Merlin looked back towards Arthur, meeting Arthur’s eye for a long moment before he spoke.
“I do, Sire.”
Arthur’s heart lurched before the full weight of Merlin’s answer even hit him. The joy at seeing his friend again began to recede in the face of the cold realization that Arthur hadn’t cheated death after all – at least, not completely.
Merlin led him into the house, the door already ajar, as though Merlin had run out in a great hurry... probably because he had. For a moment Arthur wondered what it had felt like for Merlin – if he had experienced the same tug beneath his breastbone, calling him to the lake in the twilight hours.
Merlin pressed a white thing on the wall, and the hallways was illuminated as if by magic – though Arthur knew that it hadn’t been, because Merlin was looking at him and smiling, and his eyes remained bright blue. Merlin led him up a staircase, leaving Arthur only a quick glance at strange looking furniture and ornaments in the downstairs rooms.
Merlin pulled him into the first door on the right at the top of the stairs and, suddenly, Arthur was home.
The Pendragon shield hung on the wall in red and gold. His wardrobe stood in the corner.
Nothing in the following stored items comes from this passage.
-- ==== Sys2Proof/Machine/Arith.lean ====
section
/-!
DEFINITION. Exact arithmetic (spec/02): formats, decoding, conversion into the window, operators, output conversion,
and the arithmetic descriptor.
-/
namespace Sys2Proof.Machine

/-! ### Formats (R24 Table 1, R56 Table 7) -/

/-- The special encodings of a floating-point element. -/
inductive Special where
  | ieee | e4m3 | none
  deriving DecidableEq

/-- A floating-point layout and its largest finite encoding. -/
structure FpFmt where
  eb   : Nat
  mb   : Nat
  bias : Int
  spec : Special
  maxE : Nat
  maxF : Nat
  emax : Int := 0

/-- The floating-point layout of a format code, scaled or not. -/
def fpFmt (code : Nat) : Option FpFmt :=
  match code with
  | 0x01 => some ⟨8, 23, 127, .ieee, 254, 0x7FFFFF, 0⟩
  | 0x02 => some ⟨5, 10, 15, .ieee, 30, 0x3FF, 0⟩
  | 0x03 => some ⟨8, 7, 127, .ieee, 254, 0x7F, 0⟩
  | 0x04 => some ⟨4, 3, 7, .e4m3, 15, 6, 0⟩
  | 0x05 => some ⟨5, 2, 15, .ieee, 30, 3, 0⟩
  | 0x08 => some ⟨4, 3, 7, .e4m3, 15, 6, 8⟩
  | 0x09 => some ⟨5, 2, 15, .ieee, 30, 3, 15⟩
  | 0x0A => some ⟨3, 2, 3, .none, 7, 3, 4⟩
  | 0x0B => some ⟨2, 3, 1, .none, 3, 7, 2⟩
  | 0x0C => some ⟨2, 1, 1, .none, 3, 1, 2⟩
  | 0x20 => some ⟨11, 52, 1023, .ieee, 2046, 0xFFFFFFFFFFFFF, 0⟩
  | _ => none

/-- FP32's layout. -/
def fp32 : FpFmt := ⟨8, 23, 127, .ieee, 254, 0x7FFFFF, 0⟩

/-- The format has a shared scale. -/
def isMx (code : Nat) : Bool := decide (0x08 ≤ code) && decide (code ≤ 0x0D)

/-- Bits of an element without its scale. -/
def elemBits (code : Nat) : Nat :=
  match code with
  | 0x01 => 32 | 0x02 => 16 | 0x03 => 16 | 0x04 => 8 | 0x05 => 8 | 0x08 => 8 | 0x09 => 8 | 0x0A => 6 | 0x0B => 6
  | 0x0C => 4 | 0x0D => 8 | 0x10 => 32 | 0x18 => 128 | 0x19 => 192 | 0x20 => 64 | _ => 0

/-- A format code that a contribution may carry (FORMAT_IN_MASK). -/
def isInput (code : Nat) : Bool := bit 0x01013F3E code

/-- A format code that a result may carry. -/
def isOutput (code : Nat) : Bool := isInput code && code != 0x0D || code == 0x19

/-- Elements per frame of a multi-frame format (R26). -/
def perFrame (code : Nat) : Nat := if code = 0x18 then 256 else if code = 0x19 then 171 else 1024

/-- Frames of a chunk of `c` elements (R28). -/
def framesOf (code c : Nat) : Nat := ceilDiv c (perFrame code)

/-- Elements in a frame of a chunk of `c` elements. -/
def frameCount (code c frame : Nat) : Nat := min (perFrame code) (c - frame * perFrame code)

/-- Bytes of a payload of `n` elements (R26, R27). -/
def payloadBytes (code n : Nat) : Nat :=
  if isMx code then ceilDiv n 32 * (1 + 4 * elemBits code) else n * elemBits code / 8

/-- The length of a frame's payload by R28; none when FRAME names no element, so that no length is valid. -/
def frameBytes (code c frame : Nat) : Option Nat :=
  if c = 0 then (if frame = 0 then some 0 else none)
  else if frame < framesOf code c ∧ elemBits code ≠ 0 then some (payloadBytes code (frameCount code c frame)) else none

/-- A raw element with its block's scale code (0 where the format has none). -/
structure Elem where
  raw   : Nat
  scale : Nat := 0
  deriving DecidableEq, Repr

/-- Elements of `w` bits of a bit string of `total` bits, first at the most significant end. -/
def splitBits (w n total v : Nat) : List Nat := (List.range n).map (fun i => bits v (total - w * i - 1) (total - w * (i + 1)))

/-- The first `n` elements of a payload (R26). -/
def elemsOf (code n : Nat) (p : List Byte) : List Elem :=
  if isMx code then
    let w := elemBits code
    let size := 1 + 4 * w
    ((List.range (ceilDiv n 32)).flatMap (fun b =>
      let blk := slice p (b * size) size
      let x := field blk 0 1
      (splitBits w 32 (32 * w) (ofBytes (blk.drop 1))).map (fun r => Elem.mk r x))).take n
  else
    let w := elemBits code / 8
    (List.range n).map (fun i => Elem.mk (field p (i * w) w) 0)

/-! ### Decoding (R29) -/

/-- A decoded element: value (−1)^s × m × 2^e when finite. -/
inductive Dec where
  | zero
  | fin (s : Bool) (m : Nat) (e : Int)
  | inf (s : Bool)
  | nan
  deriving DecidableEq, Repr

/-- decode_fp of R29. -/
def decodeFp (f : FpFmt) (v : Nat) : Dec :=
  let s := bit v (f.eb + f.mb)
  let ex := bits v (f.eb + f.mb - 1) f.mb
  let fr := v % 2 ^ f.mb
  let top := 2 ^ f.eb - 1
  if f.spec = .ieee ∧ ex = top then (if fr = 0 then .inf s else .nan)
  else if f.spec = .e4m3 ∧ ex = top ∧ fr = 2 ^ f.mb - 1 then .nan
  else if ex = 0 then (if fr = 0 then .zero else .fin s fr (1 - f.bias - f.mb))
  else .fin s (fr + 2 ^ f.mb) (ex - f.bias - f.mb)

/-- A signed number as sign and magnitude with a weight. -/
def decOfInt (v : Int) (e : Int) : Dec := if v = 0 then .zero else .fin (decide (v < 0)) v.natAbs e

/-- A decoded value moved by a power of two. -/
def Dec.shift (d : Dec) (k : Int) : Dec :=
  match d with
  | .fin s m e => .fin s m (e + k)
  | d => d

/-- A chunk element decoded (R29): decode_fp, decode_mx, decode_int32, or an XA partial's integer at weight 2^0. -/
def decode (code : Nat) (x : Elem) : Dec :=
  if isMx code ∧ x.scale = 0xFF then .nan
  else
    let k : Int := if isMx code then x.scale - 127 else 0
    match fpFmt code with
    | some f => (decodeFp f x.raw).shift k
    | none => (if code = 0x0D then decOfInt (signed 8 x.raw) (-6) else decOfInt (signed (elemBits code) x.raw) 0).shift k

/-- The number of bits of a natural number. -/
def bitlen (n : Nat) : Nat := if n = 0 then 0 else Nat.log2 n + 1

/-- floor(log2 |v|) of a finite nonzero value (R29). -/
def Dec.log2 : Dec → Option Int
  | .fin _ m e => some ((bitlen m : Int) - 1 + e)
  | _ => none

/-- The larger of two exponents, none being the least. -/
def expMax (a b : Option Int) : Option Int :=
  match a, b with
  | none, b => b
  | a, none => a
  | some x, some y => some (max x y)

/-! ### Conversion into the window (R33) -/

/-- A converted element: the integer, bits below the window, range overflow. -/
structure Win where
  q   : Int
  bwr : Bool
  rov : Bool
  deriving DecidableEq, Repr

/-- The magnitude shifted right by `k` and rounded to nearest, ties to even. -/
def roundShift (m k : Nat) : Nat :=
  let mag := m >>> k
  let rem := m % 2 ^ k
  let half := 2 ^ (k - 1)
  if k ≠ 0 ∧ (half < rem ∨ (rem = half ∧ mag % 2 = 1)) then mag + 1 else mag

/-- to_window of R33. -/
def toWindow (d : Dec) (l : Int) (w : Nat) : Win :=
  match d with
  | .zero => ⟨0, false, false⟩
  | .inf _ => ⟨0, false, true⟩
  | .nan => ⟨0, false, true⟩
  | .fin s m e =>
    if l ≤ e then
      let k := (e - l).toNat
      if w < bitlen m + k then ⟨0, false, true⟩
      else
        let mag : Int := (m * 2 ^ k : Nat)
        ⟨if s then -mag else mag, false, false⟩
    else
      let k := (l - e).toNat
      if 40 < k then ⟨0, true, false⟩
      else
        let mag : Int := (roundShift m k : Nat)
        ⟨if s then -mag else mag, decide (m % 2 ^ k ≠ 0), false⟩

/-- The anchor of the next instance in automatic mode (R38). -/
def nextAnchor (eHi : Option Int) (guard : Nat) (cur : Int) : Int :=
  match eHi with
  | none => cur
  | some e => max (-256) (min 64 (e + 1 + guard - 109))

/-- L2 of a widened chunk (R51). -/
def widenAnchor (l : Int) (eChunk : Option Int) : Int :=
  match eChunk with
  | none => l
  | some e => if e + 1 ≤ l + 173 then l else e + 1 - 173

/-! ### Flags (R54 Table 6) -/

def flagBwr : Nat := 1
def flagRov : Nat := 2
def flagNan : Nat := 4
def flagSat : Nat := 8
def flagWid : Nat := 16
def flagInf : Nat := 32

/-! ### Accumulators (R34, R43-R46) -/

/-- order_key of a decoded value (R226): 0 for a zero. -/
def orderKey (d : Dec) : Int :=
  match d with
  | .fin s m e =>
    let t := (bitlen m : Int) - 1 + e
    let mag := (t + 150) * 2 ^ 33 + (m * 2 ^ (33 - bitlen m) : Nat)
    if s then -mag else mag
  | _ => 0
His bed dominated the room, its curtains pulled open. A table sat by a large window, an ornate chair behind it, and there was a fireplace along one wall with a hooked rug and two chairs placed in front of it.
It wasn’t his room though, it was smaller. It wasn’t his bed, because it didn’t have that odd hole in the post that had appeared around the same time that Merlin had been injured and missing.
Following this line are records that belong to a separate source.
-- ==== Sys2Proof/Machine/Home.lean ====
section
/-!
DEFINITION. Chunks at a home: slots and the tiers of R125, contributions applied, restarts, widening and reduce-bypass
(spec/04 R115-R130, spec/03 R82-R86, spec/02 R42, R47-R53, spec/05 R151).
-/
namespace Sys2Proof.Machine

/-! ### Slots and spilling (R115, R117, R118, R125, R126) -/

/-- A chunk with the context and instance it belongs to. -/
structure Placed where
  ctx  : Nat
  inst : Nat
  k    : Chunk

/-- Every chunk of the device. -/
def State.allChunks (s : State) : List Placed :=
  s.coll.ctxs.flatMap (fun (x : Nat × Ctx) => x.2.insts.flatMap (fun (i : Inst) => i.chunks.map (fun k => ⟨x.1, i.num, k⟩)))

/-- The earlier of two chunks in R126's order. -/
def Placed.older (a b : Placed) : Placed :=
  if b.k.openedAt < a.k.openedAt ∨ (b.k.openedAt = a.k.openedAt ∧ (b.ctx < a.ctx ∨ (b.ctx = a.ctx ∧ b.k.chunk < a.k.chunk)))
  then b else a

/-- The first chunk of a list in R126's order. -/
def oldest : List Placed → Option Placed
  | [] => none
  | x :: r => some (r.foldl Placed.older x)

/-- The stack that takes a chunk's slots, of `n` bytes in all: of its die's, the one with more free space (R118, R224); a
reserved chunk, whose footprint is held device-wide, goes to the first other that can take them, in R223's order, before it
would go without (log 188). -/
def State.slotStack (s : State) (q chunk : Nat) (reserved : Bool) (n : Nat) : Option Nat :=
  let near := s.betterStack q chunk
  let order := if reserved then near :: (List.range 18).map (fun k => (2 * q + 2 + k) % 20) else [near]
  order.find? (fun h => s.stackUp h && decide (n ≤ s.spillFreeOf h))

/-- The victim of a die (R126): the oldest OPEN or OVERFLOWED chunk that may spill, else the oldest HELD one; a stack must
have room for it (R118, log 53).  `skip` names the chunk that is being widened. -/
def State.victimBut (s : State) (q : Nat) (skip : Placed → Bool) : Option Placed :=
  let mine := s.allChunks.filter (fun (x : Placed) => x.k.die == q && !x.k.slots.isEmpty && !x.k.spilling && !skip x
    && s.roomFor x.ctx x.k.reserved (x.k.slots.length * slotBytes)
    && (s.slotStack q x.k.chunk x.k.reserved (x.k.slots.length * slotBytes)).isSome)
  match oldest (mine.filter (fun (x : Placed) => x.k.state == .opened || x.k.state == .overflowed)) with
  | some x => some x
  | none => oldest (mine.filter (fun (x : Placed) => x.k.state == .held))

/-- The victim of a die. -/
def State.victim (s : State) (q : Nat) : Option Placed := s.victimBut q (fun _ => false)

/-- A victim moved toward a stack slot of its die (R118, R224, R126); one that must copy its sums is SPILLING and keeps
its SRAM slots until the copy completes, unless they are given away at once. -/
def State.spill (s : State) (v : Placed) (give : Bool) : State :=
  let n := v.k.slots.length
  let h := (s.slotStack v.k.die v.k.chunk v.k.reserved (n * slotBytes)).getD (s.betterStack v.k.die v.k.chunk)
  let (bases, s) := s.takeStack (s.opAt v.ctx, v.inst) h n
  let copy := v.k.state == .opened
  let s := if copy && !give then s else v.k.slots.foldl (fun (s : State) k => s.freeSlot v.k.die k) s
  let k := { v.k with inStacks := List.replicate n h, bases := bases, spilling := copy, slots := if copy && !give then v.k.slots else [] }
  let job := match s.coll.ctxs.get? v.ctx with
    | some x => jobOf x.reg.op
    | none => 0
  ((s.setChunk v.ctx v.inst k).bump E.spills 0 1).countEvent (8 * (8 + v.k.die)) 0x43 0xFFFF job 1

/-- SRAM slots that will be free at a die once its copies complete. -/
def State.sramComing (s : State) (q : Nat) : Nat :=
  s.sramFree q + (s.allChunks.filter (fun (x : Placed) => x.k.die == q && x.k.spilling)).foldl
    (fun a (x : Placed) => a + x.k.slots.length) 0

/-- A die spills on its own while its free slots are below SPILL_LOW (R126). -/
def State.spillOwn : Nat → State → Nat → State
  | 0, s, _ => s
  | f + 1, s, q =>
    if s.sramComing q < s.rd E.spillLow 0 then
      match s.victim q with
      | some v => State.spillOwn f (s.spill v false) q
      | none => s
    else s

/-- Where a chunk opens (R125). -/
inductive Tier where
  | sram (slot : Nat)
  | stack (h : Nat)
  | bypass
  | defer

/-- What the tiers of R125 need to know of a chunk that opens. -/
structure Opening where
  ctx      : Nat
  op       : Nat
  phase    : Nat
  chunk    : Nat
  opcode   : Nat
  die      : Nat
  ranks    : Nat
  reserved : Bool
  bypassIn : Bool
  h2       : Nat

/-- The bookkeeping of a chunk that opens finds room (R122, R223). -/
def State.bookFits (s : State) (o : Opening) : Bool :=
  s.roomFor o.ctx o.reserved (bookBytes o.ranks) && (s.bookStack o.die o.chunk (bookBytes o.ranks)).isSome

/-- Tier 2 of R125: a slot opened directly in a stack, with its bookkeeping. -/
def State.directStack (s : State) (o : Opening) : Option Nat :=
  if (o.reserved || o.bypassIn) && s.roomFor o.ctx o.reserved (bookBytes o.ranks + slotBytes) then
    s.slotStack o.die o.chunk o.reserved slotBytes
  else none

/-- The SRAM slot that a chunk which opens at its die would take (R117). -/
def State.slotFor (s : State) (o : Opening) : Option Nat := s.findSlot o.die (qscore o.op o.phase o.chunk o.die / 2 ^ 59)

/-- Tiers 2 to 4 of R125. -/
def State.laterTier (s : State) (o : Opening) : Tier :=
  match s.directStack o with
  | some h => .stack h
  | none =>
    if !o.reserved && !o.bypassIn && decide (o.opcode ≤ 2 ∨ o.opcode = 6) && o.h2 != noGei && s.rd E.bypassEn 0 == 1 then .bypass
    else .defer

/-- The tier a chunk opens by at its die, with the state after any victim has given up its slot; a victim gives it up only
where its own slots and the new chunk's bookkeeping both find room (R122, R125). -/
def State.tier (s : State) (o : Opening) : Tier × State :=
  if !s.bookFits o then (.defer, s)
  else match s.slotFor o with
    | some k => (.sram k, s)
    | none => match s.victim o.die with
      | some v =>
        let s1 := s.spill v true
        match s1.slotFor o, s1.bookFits o with
        | some k, true => (.sram k, s1)
        | _, _ => (s.laterTier o, s)
      | none => (s.laterTier o, s)

/-- The die where a chunk opens, and whether it was steered (R115). -/
def State.openDie (s : State) (op phase chunk : Nat) : Option (Nat × Bool) :=
  match s.candidates op phase chunk with
  | (some qa, some qb) =>
    if s.rd E.steerLow 0 ≤ s.sramFree qa then some (qa, false)
    else if s.sramFree qa < s.coll.published.getD qb 16384 then some (qb, true)
    else some (qa, false)
  | (some qa, none) => some (qa, false)
  | _ => none

/-- The switch dies that take a steer entry: those holding fewer than 8,192 (R116). -/
def State.steerTakers (s : State) : List Nat :=
  (List.range 8).filter (fun d =>
    decide ((s.allChunks.filter (fun (x : Placed) => x.k.steered.contains d)).length < 8192))

/-- A chunk is open here for OPEN_CHUNKS (R137 Table 4): it holds a slot, which no copy or barrier chunk does (R118). -/
def Chunk.isOpen (k : Chunk) : Bool :=
  k.state != .held && k.state != .bypassOut && !(k.slots.isEmpty && k.inStacks.isEmpty)

/-- Chunks of a context that a test picks, of any instance. -/
def Ctx.countChunks (x : Ctx) (p : Chunk → Bool) : Nat :=
  x.insts.foldl (fun n (i : Inst) => n + (i.chunks.filter p).length) 0

/-- Notices and counts of a deferral (R129, R138). -/
def State.deferChunk (s : State) (c n : Nat) (x : Ctx) (i : Inst) (phase chunk : Nat) : State :=
  let s := s.modInst c n (fun (j : Inst) => { j with deferred := insertNat (ckey phase chunk) j.deferred, deferTold := true })
  let q := ((s.candidates x.reg.op phase chunk).1).getD 0
  let s := s.countEvent (8 * (8 + q)) 0x45 0xFFFF (jobOf x.reg.op) 1
  if i.deferTold then s else s.raise 0x7406 1 (8 + q) [.v 32 x.reg.op, .v 8 n, .v 32 chunk]

/-- The bookkeeping of a chunk allocated, where a stack can take it (R119, R223). -/
def State.takeBook (s : State) (who : Nat × Nat) (q chunk n : Nat) : Option (Nat × State) :=
  (s.bookStack q chunk n).map (fun h => (h, s.useSpill who h n))

/-- The chunk would open as reserved (R124). -/
def Ctx.opensReserved (x : Ctx) : Bool :=
  decide (x.countChunks Chunk.isOpen - x.countChunks (fun k => k.isOpen && k.bypassIn) < x.reg.reserve)

/-- A new chunk's record, before its place is known. -/
def Ctx.newChunk (x : Ctx) (i : Inst) (phase chunk count : Nat) (stamp : Time) (h1 : Nat) (own : Bool) (st : ChunkState) : Chunk :=
  let b : Chunk := { phase := phase, chunk := chunk, state := st, die := 0, h1 := h1, openedAt := stamp, count := count }
  { b with bypassIn := !own, anchor := if phase = 1 then 0 else x.anchorFor (some i) stamp,
           request := if st = .resending then 2 else 0 }

/-- A chunk that opens, as the tiers of R125 see it. -/
def Ctx.opening (x : Ctx) (c : Nat) (i : Inst) (b : Chunk) (q : Nat) : Opening :=
  ⟨c, x.reg.op, b.phase, b.chunk, (x.reg.phaseAr b.phase).op, q, (i.expected x.reg b.phase b.chunk).2,
    !b.bypassIn && x.opensReserved, b.bypassIn,
    if b.state = .resending then noGei else (homes x.reg.op b.phase b.chunk (x.hsetAt i.ver)).2⟩

/-- A chunk's slot taken by its tier; none when it is deferred. -/
def State.takePlace (s : State) (who : Nat × Nat) (b : Chunk) : Tier → Option (Chunk × State)
  | .sram k => some ({ b with slots := [k] }, s.takeSlot b.die k)
  | .stack h =>
    let (bases, s) := s.takeStack who h 1
    some ({ b with inStacks := [h], bases := bases }, s.bump E.stackOpens 0 1)
  | .bypass => some ({ b with state := .bypassOut }, s)
  | .defer => none

/-- A bypass started (R127): counted, told once for an instance. -/
def State.noteBypass (s : State) (c n : Nat) (x : Ctx) (i : Inst) (k : Chunk) : State :=
  let s := (s.bump E.bypassOutTotal 0 1).countEvent (8 * (8 + k.die)) 0x44 0xFFFF (jobOf x.reg.op) 1
  let s := if i.bypassTold then s else s.raise 0x7403 0 (8 + k.die) [.v 32 x.reg.op, .v 8 n, .v 32 k.chunk, .v 24 k.h2]
  s.modInst c n (fun (j : Inst) =>
    { j with bypassTold := true, bypassed := j.bypassed ++ [(ckey k.phase k.chunk, k.h2)] })

/-- A chunk opened by a tier with its bookkeeping and, where it is steered, its steer entries (R116); none when no stack can
take its bookkeeping. -/
def State.openBy (s : State) (c n : Nat) (x : Ctx) (i : Inst) (b : Chunk) (o : Opening) (steer : Bool) (t : Tier) : Option State :=
  let who := (x.reg.op, n)
  (s.takePlace who { b with die := o.die, reserved := o.reserved, h2 := o.h2 } t).bind (fun (y : Chunk × State) =>
    (y.2.takeBook who o.die b.chunk (bookBytes o.ranks)).map (fun (z : Nat × State) =>
      let s := if steer then z.2.bump E.steered 0 1 else z.2
      let k := { y.1 with book := bookBytes o.ranks, bookAt := z.1, steered := if steer then s.steerTakers else [] }
      let s := if k.state = .bypassOut then s.noteBypass c n x i k else s
      let s := s.setChunk c n k
      match t with
      | .sram _ => State.spillOwn 16384 s o.die
      | _ => s))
“How many years has it been?”
Merlin shifted on his feet and looked at him. His eyes were still red from crying.
“Hundreds,” Merlin whispered.
“Hundreds,” Arthur repeated, letting the knowledge sink into his skin.
Arthur felt... devastated. Everything and everyone he had ever known... Guinevere, Camelot...
“How is it that you still live?”
“You should get out of those wet clothes, My Lord,” Merlin said, dropping his gaze immediately. He reached for Arthur’s cape with shaking hands. Arthur allowed him to undo the buckle gently, and remove the sodden material, but caught Merlin’s hand before Merlin could reach for the buckle of his armour.
“Answer me, Merlin.”
Merlin took a breath, his eyes momentarily darting to the side, but then he met Arthur’s eyes, and Arthur could see the resolve there.
“I don’t know, Arthur... you died, everyone died... and I lived. I aged, but then would wake up young again - as young as I was when you left me. The druids, they’ve always called me Emrys. In the old tongue it means ‘immortal.’”
“Immortal...” Arthur repeated. “Are you a god?”
“No,” Merlin said adamantly. “I’m just a man. If I were a god... I could only wish to be a god, because then I could have gone to you.” Merlin continued, his eyes filling with new tears. “If I were a god I would not be bound to the earth as I am. I would not be trapped here... I would...”
“All right,” Arthur said as softly as he could. “I believe you.”
Merlin took a deep breath, “I was destined to serve you, Arthur, and you were destined to return...”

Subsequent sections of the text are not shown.